What is being asked:
Beneath this line are the data; copy exactly the part of them that opens with the line containing "unfold State.cuts" and closes with the line containing "theorem cutCycle_only (s", and only that part.

Dataset entries:
======
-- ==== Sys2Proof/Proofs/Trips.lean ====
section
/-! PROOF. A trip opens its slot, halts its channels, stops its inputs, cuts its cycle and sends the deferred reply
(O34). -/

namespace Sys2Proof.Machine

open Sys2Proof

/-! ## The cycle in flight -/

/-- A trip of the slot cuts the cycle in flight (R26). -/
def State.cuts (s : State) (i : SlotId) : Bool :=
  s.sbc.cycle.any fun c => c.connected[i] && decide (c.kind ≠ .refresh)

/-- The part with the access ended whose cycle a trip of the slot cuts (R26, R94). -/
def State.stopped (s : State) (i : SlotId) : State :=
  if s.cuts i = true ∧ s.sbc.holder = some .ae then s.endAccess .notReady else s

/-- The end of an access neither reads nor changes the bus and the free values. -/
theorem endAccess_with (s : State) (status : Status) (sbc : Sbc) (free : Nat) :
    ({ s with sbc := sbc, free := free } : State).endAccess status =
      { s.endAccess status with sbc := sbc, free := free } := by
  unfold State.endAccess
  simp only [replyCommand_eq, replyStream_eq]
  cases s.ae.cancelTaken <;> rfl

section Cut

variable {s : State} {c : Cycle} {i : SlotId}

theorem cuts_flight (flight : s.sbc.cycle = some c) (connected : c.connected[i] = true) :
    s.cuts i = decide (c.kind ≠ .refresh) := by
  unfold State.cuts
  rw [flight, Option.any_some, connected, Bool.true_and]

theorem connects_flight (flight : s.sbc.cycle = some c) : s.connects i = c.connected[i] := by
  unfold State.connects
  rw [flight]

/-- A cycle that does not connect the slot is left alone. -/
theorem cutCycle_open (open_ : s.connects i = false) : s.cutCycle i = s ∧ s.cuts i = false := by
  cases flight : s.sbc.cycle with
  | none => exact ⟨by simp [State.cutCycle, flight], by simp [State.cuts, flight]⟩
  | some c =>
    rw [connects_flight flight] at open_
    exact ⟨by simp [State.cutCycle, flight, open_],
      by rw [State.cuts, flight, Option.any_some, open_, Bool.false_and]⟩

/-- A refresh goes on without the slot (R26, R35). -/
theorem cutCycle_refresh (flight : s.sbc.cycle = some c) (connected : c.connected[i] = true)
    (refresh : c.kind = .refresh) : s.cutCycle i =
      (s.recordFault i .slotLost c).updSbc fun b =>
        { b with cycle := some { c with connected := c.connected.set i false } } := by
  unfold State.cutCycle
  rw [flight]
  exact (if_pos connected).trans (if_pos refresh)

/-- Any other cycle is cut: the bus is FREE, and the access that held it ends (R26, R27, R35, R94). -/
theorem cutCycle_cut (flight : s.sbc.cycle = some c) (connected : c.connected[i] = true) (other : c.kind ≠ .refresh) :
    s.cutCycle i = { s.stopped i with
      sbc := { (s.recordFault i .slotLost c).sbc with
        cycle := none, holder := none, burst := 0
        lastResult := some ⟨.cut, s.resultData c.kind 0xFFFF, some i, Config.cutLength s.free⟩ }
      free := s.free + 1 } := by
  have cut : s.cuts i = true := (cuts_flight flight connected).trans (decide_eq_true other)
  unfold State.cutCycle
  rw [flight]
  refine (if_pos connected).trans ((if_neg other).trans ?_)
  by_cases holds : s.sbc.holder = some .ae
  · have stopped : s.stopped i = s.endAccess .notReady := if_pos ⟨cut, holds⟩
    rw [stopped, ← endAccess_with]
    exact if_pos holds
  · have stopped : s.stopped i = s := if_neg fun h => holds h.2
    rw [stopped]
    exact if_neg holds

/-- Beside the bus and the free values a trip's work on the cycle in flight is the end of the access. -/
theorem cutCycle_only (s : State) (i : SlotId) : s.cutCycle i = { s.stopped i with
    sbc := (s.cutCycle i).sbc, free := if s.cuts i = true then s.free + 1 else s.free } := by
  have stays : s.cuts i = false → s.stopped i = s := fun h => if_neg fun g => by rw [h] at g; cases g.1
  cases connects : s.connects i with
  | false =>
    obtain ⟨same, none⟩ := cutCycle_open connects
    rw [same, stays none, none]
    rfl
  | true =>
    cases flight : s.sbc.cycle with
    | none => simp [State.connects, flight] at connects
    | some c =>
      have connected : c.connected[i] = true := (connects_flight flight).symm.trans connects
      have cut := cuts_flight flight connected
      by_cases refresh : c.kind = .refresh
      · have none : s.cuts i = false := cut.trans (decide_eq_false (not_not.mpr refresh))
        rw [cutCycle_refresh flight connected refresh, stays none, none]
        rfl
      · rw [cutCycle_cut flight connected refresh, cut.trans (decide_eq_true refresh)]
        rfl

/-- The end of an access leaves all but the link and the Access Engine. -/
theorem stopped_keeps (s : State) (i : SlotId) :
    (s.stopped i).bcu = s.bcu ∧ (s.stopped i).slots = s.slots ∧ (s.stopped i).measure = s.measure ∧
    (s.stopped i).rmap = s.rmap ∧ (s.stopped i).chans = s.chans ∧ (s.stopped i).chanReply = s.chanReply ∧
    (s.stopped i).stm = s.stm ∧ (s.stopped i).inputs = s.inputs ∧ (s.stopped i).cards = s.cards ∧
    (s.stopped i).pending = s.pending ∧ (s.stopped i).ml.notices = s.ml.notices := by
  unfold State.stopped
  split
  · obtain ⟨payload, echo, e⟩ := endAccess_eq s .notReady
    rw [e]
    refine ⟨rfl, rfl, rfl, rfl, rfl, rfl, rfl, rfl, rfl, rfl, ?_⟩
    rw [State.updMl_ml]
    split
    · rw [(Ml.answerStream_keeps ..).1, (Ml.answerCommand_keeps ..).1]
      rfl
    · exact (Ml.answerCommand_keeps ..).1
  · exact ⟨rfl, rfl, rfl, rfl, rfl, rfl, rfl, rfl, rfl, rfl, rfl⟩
======
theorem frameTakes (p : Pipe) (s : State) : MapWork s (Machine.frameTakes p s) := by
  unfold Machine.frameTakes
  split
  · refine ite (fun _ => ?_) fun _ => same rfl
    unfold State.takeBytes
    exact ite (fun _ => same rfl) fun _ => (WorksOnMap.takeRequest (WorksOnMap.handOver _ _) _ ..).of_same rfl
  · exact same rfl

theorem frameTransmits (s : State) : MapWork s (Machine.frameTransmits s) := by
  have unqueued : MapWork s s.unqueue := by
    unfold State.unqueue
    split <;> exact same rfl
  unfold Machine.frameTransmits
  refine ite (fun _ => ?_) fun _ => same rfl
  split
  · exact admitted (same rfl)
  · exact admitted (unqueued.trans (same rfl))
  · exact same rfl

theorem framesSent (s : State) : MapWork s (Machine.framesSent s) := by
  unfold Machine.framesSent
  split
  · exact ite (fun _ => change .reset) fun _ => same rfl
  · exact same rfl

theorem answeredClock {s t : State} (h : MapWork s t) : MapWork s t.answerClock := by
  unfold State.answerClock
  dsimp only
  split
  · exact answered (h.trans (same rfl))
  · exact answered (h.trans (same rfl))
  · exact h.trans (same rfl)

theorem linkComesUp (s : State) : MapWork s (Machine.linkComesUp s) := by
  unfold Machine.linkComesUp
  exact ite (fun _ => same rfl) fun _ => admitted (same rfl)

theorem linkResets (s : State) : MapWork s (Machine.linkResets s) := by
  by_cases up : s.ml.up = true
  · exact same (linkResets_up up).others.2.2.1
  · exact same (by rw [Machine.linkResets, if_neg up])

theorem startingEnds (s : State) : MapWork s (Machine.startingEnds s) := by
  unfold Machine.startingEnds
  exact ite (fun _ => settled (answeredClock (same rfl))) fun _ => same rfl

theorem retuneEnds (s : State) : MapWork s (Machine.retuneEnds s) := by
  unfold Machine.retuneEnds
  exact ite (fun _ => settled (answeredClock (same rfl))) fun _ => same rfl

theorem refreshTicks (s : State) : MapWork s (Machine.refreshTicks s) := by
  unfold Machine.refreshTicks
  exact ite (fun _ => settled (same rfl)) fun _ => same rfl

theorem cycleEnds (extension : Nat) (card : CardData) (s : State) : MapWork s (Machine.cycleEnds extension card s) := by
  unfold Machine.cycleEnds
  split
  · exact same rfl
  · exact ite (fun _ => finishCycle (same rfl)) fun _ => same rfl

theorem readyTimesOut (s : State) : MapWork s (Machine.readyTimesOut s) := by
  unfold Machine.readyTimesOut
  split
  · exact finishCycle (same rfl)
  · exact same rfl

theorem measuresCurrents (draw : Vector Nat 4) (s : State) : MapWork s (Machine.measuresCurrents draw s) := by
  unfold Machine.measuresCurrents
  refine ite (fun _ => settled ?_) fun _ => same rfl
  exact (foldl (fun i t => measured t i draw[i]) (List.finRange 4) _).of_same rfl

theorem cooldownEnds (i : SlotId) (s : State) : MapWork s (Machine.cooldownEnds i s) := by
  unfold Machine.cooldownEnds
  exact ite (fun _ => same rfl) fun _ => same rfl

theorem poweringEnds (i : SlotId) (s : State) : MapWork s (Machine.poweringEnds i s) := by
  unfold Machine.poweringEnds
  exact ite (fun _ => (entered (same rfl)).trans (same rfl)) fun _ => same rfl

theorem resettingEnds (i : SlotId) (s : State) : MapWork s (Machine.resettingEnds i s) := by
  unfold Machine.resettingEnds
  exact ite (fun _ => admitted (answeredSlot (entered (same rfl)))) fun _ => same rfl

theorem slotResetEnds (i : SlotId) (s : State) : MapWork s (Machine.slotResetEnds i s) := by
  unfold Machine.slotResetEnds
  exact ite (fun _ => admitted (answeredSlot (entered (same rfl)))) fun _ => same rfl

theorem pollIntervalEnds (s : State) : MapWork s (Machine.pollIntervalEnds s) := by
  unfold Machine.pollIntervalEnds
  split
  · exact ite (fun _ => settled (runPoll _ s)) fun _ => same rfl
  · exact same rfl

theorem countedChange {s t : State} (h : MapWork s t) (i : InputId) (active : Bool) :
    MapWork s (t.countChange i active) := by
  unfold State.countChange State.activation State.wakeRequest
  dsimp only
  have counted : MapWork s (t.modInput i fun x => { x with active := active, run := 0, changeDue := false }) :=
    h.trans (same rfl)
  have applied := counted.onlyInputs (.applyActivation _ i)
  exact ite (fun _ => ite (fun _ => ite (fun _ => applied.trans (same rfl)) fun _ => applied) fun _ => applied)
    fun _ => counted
======
Answer to the problem:
  unfold State.cuts
  rw [flight, Option.any_some, connected, Bool.true_and]

theorem connects_flight (flight : s.sbc.cycle = some c) : s.connects i = c.connected[i] := by
  unfold State.connects
  rw [flight]

/-- A cycle that does not connect the slot is left alone. -/
theorem cutCycle_open (open_ : s.connects i = false) : s.cutCycle i = s ∧ s.cuts i = false := by
  cases flight : s.sbc.cycle with
  | none => exact ⟨by simp [State.cutCycle, flight], by simp [State.cuts, flight]⟩
  | some c =>
    rw [connects_flight flight] at open_
    exact ⟨by simp [State.cutCycle, flight, open_],
      by rw [State.cuts, flight, Option.any_some, open_, Bool.false_and]⟩

/-- A refresh goes on without the slot (R26, R35). -/
theorem cutCycle_refresh (flight : s.sbc.cycle = some c) (connected : c.connected[i] = true)
    (refresh : c.kind = .refresh) : s.cutCycle i =
      (s.recordFault i .slotLost c).updSbc fun b =>
        { b with cycle := some { c with connected := c.connected.set i false } } := by
  unfold State.cutCycle
  rw [flight]
  exact (if_pos connected).trans (if_pos refresh)

/-- Any other cycle is cut: the bus is FREE, and the access that held it ends (R26, R27, R35, R94). -/
theorem cutCycle_cut (flight : s.sbc.cycle = some c) (connected : c.connected[i] = true) (other : c.kind ≠ .refresh) :
    s.cutCycle i = { s.stopped i with
      sbc := { (s.recordFault i .slotLost c).sbc with
        cycle := none, holder := none, burst := 0
        lastResult := some ⟨.cut, s.resultData c.kind 0xFFFF, some i, Config.cutLength s.free⟩ }
      free := s.free + 1 } := by
  have cut : s.cuts i = true := (cuts_flight flight connected).trans (decide_eq_true other)
  unfold State.cutCycle
  rw [flight]
  refine (if_pos connected).trans ((if_neg other).trans ?_)
  by_cases holds : s.sbc.holder = some .ae
  · have stopped : s.stopped i = s.endAccess .notReady := if_pos ⟨cut, holds⟩
    rw [stopped, ← endAccess_with]
    exact if_pos holds
  · have stopped : s.stopped i = s := if_neg fun h => holds h.2
    rw [stopped]
    exact if_neg holds

/-- Beside the bus and the free values a trip's work on the cycle in flight is the end of the access. -/
theorem cutCycle_only (s : State) (i : SlotId) : s.cutCycle i = { s.stopped i with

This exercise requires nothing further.